Я вытащил на свет Божий свою папочку с монографией о повадках диких муравьев, не без основания рассчитывая отыскать там прямое указание, как противостоять нажиму целесообразности и практицизма. И мне это удалось. Кто, как ни дикие муравьи, построили все свое существование на укрепление доступных их статусу насекомых духовных ценностей.

До самого утра я внимательно вчитывался в написанные моей собственной рукой заметки о поразительных моральных устоях диких муравьев, подмечая особенности, которые до сих пор ускользали от моего внимания. Так что, если я и хотел укрепить свое стремление оставаться порядочным человеком, не взирая на любые внешние обстоятельства, то мне это удалось в значительно большей степени, чем я рассчитывал.

Оказалось, что я так и заснул на кухне, уткнувшись носом в рукопись. Лена разбудила меня, спросила:

— Как дела?

— К жизни готов! — ответил я с гордостью.

*

На дверь моего кабинета была пришпилена записка. "Ничего не вышло. Чисто". Не трудно было сделать вывод, что сотрудники нашего отдела стараются не держать в своих столах ничего ценного.

Неудачный шмон вне всяких сомнений жестоко расстроил Александра Ивановича. Он явно ожидал, что успех будет добыт сразу и малой кровью. По крайней мере, мне так показалось. Я ухмыльнулся, похоже, что он всерьез верил в существование пресловутых пилюлек. Чудак. Теперь следовало ожидать его появления в моем кабинете. Он должен был прийти ко мне посоветоваться. Честно говоря, я и сам не знал, что делать дальше. И вот в дверь робко постучали. Я поднялся со стула, открыл ее сам. Но к моему удивлению, на пороге стоял товарищ А. собственной персоной.

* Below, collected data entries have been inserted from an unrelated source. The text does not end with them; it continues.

theorem find_quiet (p : Path) (l m : List Session) (h : m.map Session.quiet = l.map Session.quiet) (x : Session)
    (hx : l.find? (fun y => y.path == p) = some x) : ∃ y, m.find? (fun y => y.path == p) = some y ∧ y.quiet = x.quiet := by
  induction l generalizing m with
  | nil => simp at hx
  | cons a r ih =>
    cases m with
    | nil => simp at h
    | cons b m =>
      simp only [List.map_cons, List.cons.injEq] at h
      have hp : b.path = a.path := quiet_path h.1
      by_cases ha : a.path = p
      · rw [List.find?_cons_of_pos (by simpa using ha)] at hx
        obtain rfl := Option.some.inj hx
        exact ⟨b, by rw [List.find?_cons_of_pos (by simpa [hp] using ha)], h.1⟩
      · rw [List.find?_cons_of_neg (by simpa using ha)] at hx
        rw [List.find?_cons_of_neg (by simpa [hp] using ha)]
        exact ih m h.2 hx

/-- Events keep a path's session, but for the events it holds. -/
theorem Events.session {s t : State} (h : Events s t) {p : Path} {x : Session} (hx : s.session? p = some x) :
    ∃ y, t.session? p = some y ∧ y.quiet = x.quiet := by
  have e := congrArg (fun z : State => z.tosen.sessions) h.quiet
  exact find_quiet p _ _ e x hx

theorem session_onSession (s : State) (p : Path) (f : Session → Session) (h : ∀ y, (f y).path = y.path) :
    (s.onSession p f).session? p = (s.session? p).map f := by
  unfold State.session? State.onSession
  simp only
  generalize s.tosen.sessions = l
  induction l with
  | nil => rfl
  | cons y r ih =>
    unfold onFirst
    by_cases hy : y.path = p
    · have hf : (f y).path = p := (h y).trans hy
      simp [hy, hf]
    · simp [hy, ih]

/-- The state in which a command's own part acts: its request is being executed. -/
def State.begun (v : State) (p : Path) (q : TReq) (rest : List TReq) : State :=
  v.onSession p (fun y => { y with queue := rest, running := some q, began := v.now })

theorem agree_begun (v : State) (p : Path) (q : TReq) (rest : List TReq) : Agree v (v.begun p q rest) :=
  agree_onSession v p _ (fun y => by simp only [Session.still])

theorem events_checks {u v : State} (h : Events u v) {x y : Session} (hy : y.quiet = x.quiet) (q : TReq) (n : Nat) (w : Bool)
    (perm : Perm) : v.checks y q n w perm = u.checks x q n w perm := by
  have hg : v.glb = u.glb := h.glb
  have hf : v.fuse = u.fuse := h.fuse
  have hd : y.dom = x.dom := quiet_dom hy
  have hv : y.ver = x.ver := quiet_ver hy
  have hp : v.permFail q.opcode x.dom perm = u.permFail q.opcode x.dom perm := by
    have h1 : v.isoLock = u.isoLock := by unfold State.isoLock; rw [hf]
    have h2 : ∀ p, v.portShared p = u.portShared p := fun p => by unfold State.portShared State.prov; rw [hf]
    have h3 : ∀ p, v.portDom p = u.portDom p := fun p => by unfold State.portDom State.prov; rw [hf]
    unfold State.permFail
    rw [h1]
    cases perm <;> simp only [h2, h3]
  simp only [State.checks, hv, hp, hg, hd]

theorem skipUndefined_stop (s : State) (p : Path) (n : Nat) (y : Session) (hy : s.session? p = some y)
    (hq : (y.queue.head?.all (fun r => opDefined r.opcode)) = true) : s.skipUndefined p n = s := by
  cases n with
  | zero => rfl
  | succ n =>
    unfold State.skipUndefined
    simp only [hy]
    split
    · next q rest _ h =>
      rw [h] at hq
      simp only [List.head?_cons, Option.all_some] at hq
      simp only [hq, if_true]
    · rfl

/-- A request answered while it executes: the session is free, and the reply is kept. -/
theorem answer_answered (s : State) (p : Path) (y : Session) (q : TReq) (st t0 : Nat) (fs : List Nat) (hy : s.session? p = some y)
    (hp : y.path = p) (hq : (y.queue.head?.all (fun r => opDefined r.opcode)) = true) :
    Agree s (s.answer y q st t0 fs) ∧ (s.answer y q st t0 fs).Answered p q st fs := by
  refine ⟨agree_answer s y q st t0 fs, ?_⟩
  subst hp
  obtain ⟨z, hz, hzy⟩ := (events_sendReply s y q y.gen st 0 t0 fs).session hy
  have hz' : (s.reply1 y q st t0 fs).session? y.path =
      some { z with running := none, cache := ({ seq := q.seq, began := t0, opcode := q.opcode, status := st, fields := fs } :: z.cache).take 16 } := by
    unfold State.reply1
    simp only
    refine (session_onSession _ _ _ ?_).trans ?_
    · exact fun _ => rfl
    · rw [hz]; rfl
  have hzq : z.queue = y.queue := quiet_queue hzy
  unfold State.answer
  rw [skipUndefined_stop _ _ _ _ hz' (by simp only [hzq]; exact hq)]
  exact ⟨_, t0, hz', rfl, rfl⟩

theorem find_path {s : State} {p : Path} {y : Session} (h : s.session? p = some y) : y.path = p := by
  have := List.find?_some h
  simpa using this

theorem head_tail {l : List TReq} {q : TReq} (h : l.head? = some q) : l = q :: l.tail := by
  cases l with
  | nil => simp at h
  | cons a r => simp only [List.head?_cons, Option.some.injEq] at h; simp [h]

/-- A command whose own part answers it: the state it leaves, and its reply. -/
theorem tosenRun_replies {u : State} {p : Path} {x : Session} {q : TReq} {op n : Nat} {perm : Perm} (h : Issued u p x q op n perm)
    {body : State → Nat → Answer × State} {st : Nat} {fs : List Nat} {s' : State}
    (hb : body (u.begun p q x.queue.tail) x.dom = (.reply st fs, s'))
    (hs : ∀ y, (u.begun p q x.queue.tail).session? p = some y → ∃ z, s'.session? p = some z ∧ z.quiet = y.quiet) :
    Agree s' (u.tosenRun p op n false perm body) ∧ (u.tosenRun p op n false perm body).Answered p q st fs := by
  have hbegun : (u.begun p q x.queue.tail).session? p = some { x with queue := x.queue.tail, running := some q, began := u.now } := by
    have := session_onSession u p (fun y => { y with queue := x.queue.tail, running := some q, began := u.now }) (fun _ => rfl)
    rw [h.session] at this
    exact this
  obtain ⟨z, hses, hz⟩ := hs _ hbegun
  have e : u.tosenRun p op n false perm body = s'.answer z q st (if st = 0 then u.now else 0) fs := by
    unfold State.tosenRun
    have hq := head_tail h.head
    generalize x.queue.tail = rest at hq hb
    simp only [h.runs, Bool.not_true, Bool.false_eq_true, if_false, h.session, h.idle, hq, h.names, h.room, ne_eq,
      not_true_eq_false, Bool.or_self, decide_false, h.passes]
    unfold State.begun at hb
    simp only [hb, hses]
  have hzq : z.queue = x.queue.tail := quiet_queue hz
  rw [e]
  exact answer_answered s' p z q st _ fs hses (find_path hses) (by rw [hzq]; exact h.behind)

/-- A command that replies later: the state it leaves, and its request being executed. -/
theorem tosenRun_later {u : State} {p : Path} {x : Session} {q : TReq} {op n : Nat} {perm : Perm} (h : Issued u p x q op n perm)
    {body : State → Nat → Answer × State} {s' : State}
    (hb : body (u.begun p q x.queue.tail) x.dom = (.later, s')) : u.tosenRun p op n false perm body = s' := by
  unfold State.tosenRun
  unfold State.begun at hb
  have hq := head_tail h.head
  generalize x.queue.tail = rest at hq hb
  simp only [h.runs, Bool.not_true, Bool.false_eq_true, if_false, h.session, h.idle, hq, h.names, h.room, ne_eq,
    not_true_eq_false, Bool.or_self, decide_false, h.passes, hb]

/-- What a command leaves for the end of its step, when it frees no slot of a cistern and asks for no change of flow control. -/
theorem run_settled (s : State) (dt : Nat) (f : State → State) (h : (s.elapse dt).Settled)
    (hd : (f (s.elapse dt)).ports.pfcDue = []) (hc : ((f (s.elapse dt)).led.chains.all (fun e => !e.2.freed)) = true) :
    s.run dt f = .next (State.keepAll (s.elapse dt) ((f (s.elapse dt)).flushHalf.stepFlush.noteQuality (s.elapse dt).quality)) := by
  unfold State.run State.runWith
  simp only [h.alive, Bool.false_eq_true, if_false, settled_flush h, ledFlush_none _ hc, pfcFlush_none _ hd]

/-- The whole of a command whose reply ends it: time passes, its own part acts as `eff`, its reply goes out, and nothing else
changes. `body` is what the command's row gives `tosenRun`, `w` what the state is to be, and `hf` unfolds the row. -/
theorem run_replies {s : State} {dt : Nat} {p : Path} {x : Session} {q : TReq} {op n : Nat} {perm : Perm}
    (h : Issued (s.elapse dt) p x q op n perm) (st : Nat) (fs : List Nat) (w : State) (perms : State → Perm)
    (body : State → State → Nat → Answer × State) (eff : State → State) {o : Out}
    (hf : o = s.run dt (fun s => s.tosenRun p op n false (perms s) (body s)))
    (hperm : perms (s.elapse dt) = perm)
    (hb : ∀ b, Agree (s.elapse dt) b → body (s.elapse dt) b x.dom = (.reply st fs, eff b))
    (he : ∀ b, Agree (s.elapse dt) b → Agree w (eff b))
    (hs : ∀ b y, Agree (s.elapse dt) b → b.session? p = some y → ∃ z, (eff b).session? p = some z ∧ z.quiet = y.quiet)
    (hw : State.keepAll (s.elapse dt) w = w) (hd : w.ports.pfcDue = []) (hc : (w.led.chains.all (fun e => !e.2.freed)) = true) :
    ∃ t, o = .next t ∧ Agree w t ∧ t.Answered p q st fs := by
  have ha := agree_begun (s.elapse dt) p q x.queue.tail
  have hr := tosenRun_replies h (hb _ ha) (fun y hy => hs _ y ha hy)
  have hw' := he _ ha
  generalize eff ((s.elapse dt).begun p q x.queue.tail) = s' at hr hw'
  have hk := hw'.trans hr.1
  refine ⟨_, by rw [hf]; exact run_settled s dt _ h.settled (by simp only [hperm, hk.pfcDue, hd]) (by simp only [hperm, hk.led]; exact hc), ?_⟩
  simp only [hperm]
  generalize (s.elapse dt).tosenRun p op n false perm (body (s.elapse dt)) = r at hr hk
  have hfin := events_finish r (s.elapse dt).quality
  generalize (r.flushHalf.stepFlush.noteQuality (s.elapse dt).quality) = r' at hfin
  have ha : Agree w r' := hk.trans hfin.agree
  have hk : (State.keepAll (s.elapse dt) r').still = State.keepAll (s.elapse dt) r'.still := rfl
  have hkw : State.keepAll (s.elapse dt) w.still = (State.keepAll (s.elapse dt) w).still := rfl
  refine ⟨⟨?_, ha.bytes, ha.places⟩, ?_⟩
  · rw [hk, ha.still, hkw, hw]
  · obtain ⟨y, began, hy, hrun, hc⟩ := hr.2
    obtain ⟨z, hz, hzy⟩ := hfin.session hy
    exact ⟨z, began, hz, (quiet_running hzy).trans hrun, by rw [quiet_cache hzy]; exact hc⟩

/-- The whole of any other command of the units: time passes, it acts, and what it leaves changes no further than its reports do. -/
theorem run_acts (s : State) (dt : Nat) (f : State → State) (h : (s.elapse dt).Settled)
    (hd : (f (s.elapse dt)).ports.pfcDue = []) (hc : ((f (s.elapse dt)).led.chains.all (fun e => !e.2.freed)) = true) :
    ∃ t, s.run dt f = .next t ∧ Events (State.keepAll (s.elapse dt) (f (s.elapse dt))) t := by
  refine ⟨_, run_settled s dt f h hd hc, ?_⟩
  have hfin := events_finish (f (s.elapse dt)) (s.elapse dt).quality
  generalize ((f (s.elapse dt)).flushHalf.stepFlush.noteQuality (s.elapse dt).quality) = r at hfin
  generalize f (s.elapse dt) = v at hfin
  have hk : ∀ x, (State.keepAll (s.elapse dt) x).quiet = State.keepAll (s.elapse dt) x.quiet := fun _ => rfl
  exact ⟨by rw [hk, hk, hfin.quiet], hfin.bytes, hfin.places⟩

— Прости, Григорий, что отрываю тебя от важных дел, но тут, понимаешь, такое… Не знаю, как и сказать. Событие? Нет… Головотяпство? Нет… Опростоволосение? Пожалуй… Помоги по старой памяти, а?

Я предложил товарищу А. стул. Налил стакан воды.

— Я могу говорить?

— Конечно, товарищ А., - понимающе сказал я. — У моих стен ушей нет. Вашими заботами. Сами знаете, я теперь такими делами занимаюсь, что по сравнению с ними заседания Политбюро — детские игрушки! Кстати, должен напомнить, что я по-прежнему не желаю участвовать во внутрипартийной борьбе мнений.

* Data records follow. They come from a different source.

-- ==== Sys2Proof/Tests/Builders.lean ====
section
/-! SUPPORT. Small states that the tests and the witnesses start from, and the conditions of `Safety` as checks that evaluate. -/
namespace Sys2Proof.Tests
open Sys2Proof.Machine
set_option Elab.async false
set_option maxRecDepth 4000
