set_option Elab.async false
set_option maxRecDepth 4000
/-- The premises of `Obligations.ModeQueriesAndResume`, clause by clause, are met. -/
theorem witness_ModeQueriesAndResume :
  (∃ (s : State) (dt : Nat) (p : Path) (x : Session) (q : TReq),
    Issued (s.elapse dt) p x q 257 0 Perm.any) ∧
  (∃ (s : State) (dt : Nat) (p : Path) (x : Session) (q : TReq) (func : Nat),
    Issued (s.elapse dt) p x q 262 1 Perm.any ∧ (func < 2 ^ 25) ∧ ((s.elapse dt).fnExists (fnOf func) = true)) ∧
  (∃ (s : State) (dt : Nat) (p : Path) (x : Session) (q : TReq) (func : Nat),
    Issued (s.elapse dt) p x q 262 1 Perm.any ∧ (func < 2 ^ 25) ∧ ((s.elapse dt).fnExists (fnOf func) = false)) ∧
  (∃ (s : State) (dt : Nat) (p : Path) (x : Session) (q : TReq) (period : Nat),
    Issued (s.elapse dt) p x q 261 1 Perm.any ∧ 0 < period ∧ period ≤ 65535) ∧
  (∃ (s : State) (dt : Nat) (p : Path) (x : Session) (q : TReq) (period : Nat),
    Issued (s.elapse dt) p x q 261 1 Perm.any ∧ (period = 0 ∨ 65535 < period)) ∧
  (∃ (s : State) (dt : Nat) (p : Path) (x : Session) (q : TReq),
    Issued (s.elapse dt) p x q 260 0 Perm.any ∧ s.glb.inTransition = false ∧ s.glb.mode ≠ Mode.drain) ∧
  (∃ (s : State) (dt : Nat) (p : Path) (x : Session) (q : TReq),
    Issued (s.elapse dt) p x q 260 0 Perm.any ∧ s.glb.inTransition = false ∧ s.glb.mode = Mode.drain ∧ s.glb.drainDone = false) ∧
  (∃ (s : State) (dt : Nat) (p : Path) (x : Session) (q : TReq),
    Issued (s.elapse dt) p x q 260 0 Perm.any ∧ s.glb.inTransition = false ∧ s.glb.mode = Mode.drain ∧ s.glb.drainDone = true) :=
  ⟨⟨(ask (inMode .service) 0x0101 0), 3, (.mp 1), (sess 0x0101 0), (req 0x0101 0),
      issued_of (by decide +kernel)⟩,
    ⟨(ask (inMode .service) 0x0106 1), 3, (.mp 1), (sess 0x0106 1), (req 0x0106 1), 0,
      issued_of (by decide +kernel), by decide +kernel⟩,
    ⟨(ask (inMode .service) 0x0106 1), 3, (.mp 1), (sess 0x0106 1), (req 0x0106 1), 1,
      issued_of (by decide +kernel), by decide +kernel⟩,
    ⟨(ask (inMode .service) 0x0105 1), 3, (.mp 1), (sess 0x0105 1), (req 0x0105 1), 65535,
      issued_of (by decide +kernel), by decide +kernel⟩,
    ⟨(ask (inMode .service) 0x0105 1), 3, (.mp 1), (sess 0x0105 1), (req 0x0105 1), 65536,
      issued_of (by decide +kernel), by decide +kernel⟩,
    ⟨(ask (inMode .service) 0x0104 0), 3, (.mp 1), (sess 0x0104 0), (req 0x0104 0),
      issued_of (by decide +kernel), by decide +kernel⟩,
    ⟨(ask (inMode .drain) 0x0104 0), 3, (.mp 1), (sess 0x0104 0), (req 0x0104 0),
      issued_of (by decide +kernel), by decide +kernel⟩,
    ⟨(ask { inMode .drain with glb.drainDone := true } 0x0104 0), 3, (.mp 1), (sess 0x0104 0), (req 0x0104 0),
      issued_of (by decide +kernel), by decide +kernel⟩⟩

/-- The premises of `Obligations.EnterServiceConditions`, clause by clause, are met. -/
theorem witness_EnterServiceConditions :
  (∃ (s : State) (dt : Nat) (p : Path) (x : Session) (q : TReq) (accept : Nat),
    Issued (s.elapse dt) p x q 258 1 Perm.any ∧ accept ≤ 1 ∧ s.glb.inTransition = false ∧ s.glb.mode ≠ Mode.priming) ∧
  (∃ (s : State) (dt : Nat) (p : Path) (x : Session) (q : TReq) (accept : Nat),
    Issued (s.elapse dt) p x q 258 1 Perm.any ∧ accept ≤ 1 ∧ s.glb.inTransition = false ∧ s.glb.mode = Mode.priming ∧ (s.fn 0).ready = false) ∧
  (∃ (s : State) (dt : Nat) (p : Path) (x : Session) (q : TReq) (accept : Nat),
    Issued (s.elapse dt) p x q 258 1 Perm.any ∧ accept ≤ 1 ∧ s.glb.inTransition = false ∧ s.glb.mode = Mode.priming ∧ (s.fn 0).ready = true ∧ s.tb.qualified = false ∧ accept = 0) ∧
  (∃ (s : State) (dt : Nat) (p : Path) (x : Session) (q : TReq) (accept : Nat),
    Issued (s.elapse dt) p x q 258 1 Perm.any ∧ accept ≤ 1 ∧ s.glb.inTransition = false ∧ s.glb.mode = Mode.priming ∧ (s.fn 0).ready = true ∧ (s.tb.qualified = true ∨ accept = 1)) :=
  ⟨⟨(ask (inMode .service) 0x0102 1), 3, (.mp 1), (sess 0x0102 1), (req 0x0102 1), 1,
      issued_of (by decide +kernel), by decide +kernel⟩,
    ⟨(ask (inMode .priming) 0x0102 1), 3, (.mp 1), (sess 0x0102 1), (req 0x0102 1), 1,
      issued_of (by decide +kernel), by decide +kernel⟩,
    ⟨(ask (ready0 .priming) 0x0102 1), 3, (.mp 1), (sess 0x0102 1), (req 0x0102 1), 0,
      issued_of (by decide +kernel), by decide +kernel⟩,
    ⟨(ask (ready0 .priming) 0x0102 1), 3, (.mp 1), (sess 0x0102 1), (req 0x0102 1), 1,
      issued_of (by decide +kernel), by decide +kernel⟩⟩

— От тебя, Григорий, в любой борьбе толку мало, — грустно откликнулся товарищ А.. — За твоими кулаками я бы не пришел. У меня проблема серьезнее.

Я приготовился выслушать очередную чушь, не стоящую и выеденного яйца, из числа тех, что обычно волнуют только освобожденных партработников. Но оказался не прав. История действительно случилась забавная. Оказывается, на днях маршал Ворошилов дал интервью радиостанции "Голос Америки" и, по не выясненным пока до конца причинам, говорил интересно и чистосердечно.

Политбюро поручило товарищу А. свести возможный вред от этой радиопередачи к минимуму. Естественно, он обратился за советом ко мне. Он протянул мне распечатку интервью и застыл, с надеждой уставившись на меня.

Я стал читать.

Корреспондент. Маршал Ворошилов, не могли бы вы рассказать что-нибудь интересное о гражданской войне, в которой вам довелось участвовать?

Ворошилов. Самое сложное в гражданской войне — это заставить людей уничтожать самих себя. Как правило, не желают этого делать, гады.

Корреспондент. Простите, я не понял. Как это — уничтожать самих себя? Вы ничего не перепутали?

Ворошилов. А зачем я буду путать? Я имел в виду, что трудно заставить одних граждан убивать других и наоборот. Для этого используются следующие способы:

— натравливание;

— запугивание;

— передергивание;

— взятие в заложники членов семьи;

— использование заградительных пулеметных отрядов.

Корреспондент. Вы сказали: «Наоборот». Следует ли это понимать таким образом, что те, кого вы назвали другими, должны будут полюбить первых и впредь относиться к ним с христианским смирением?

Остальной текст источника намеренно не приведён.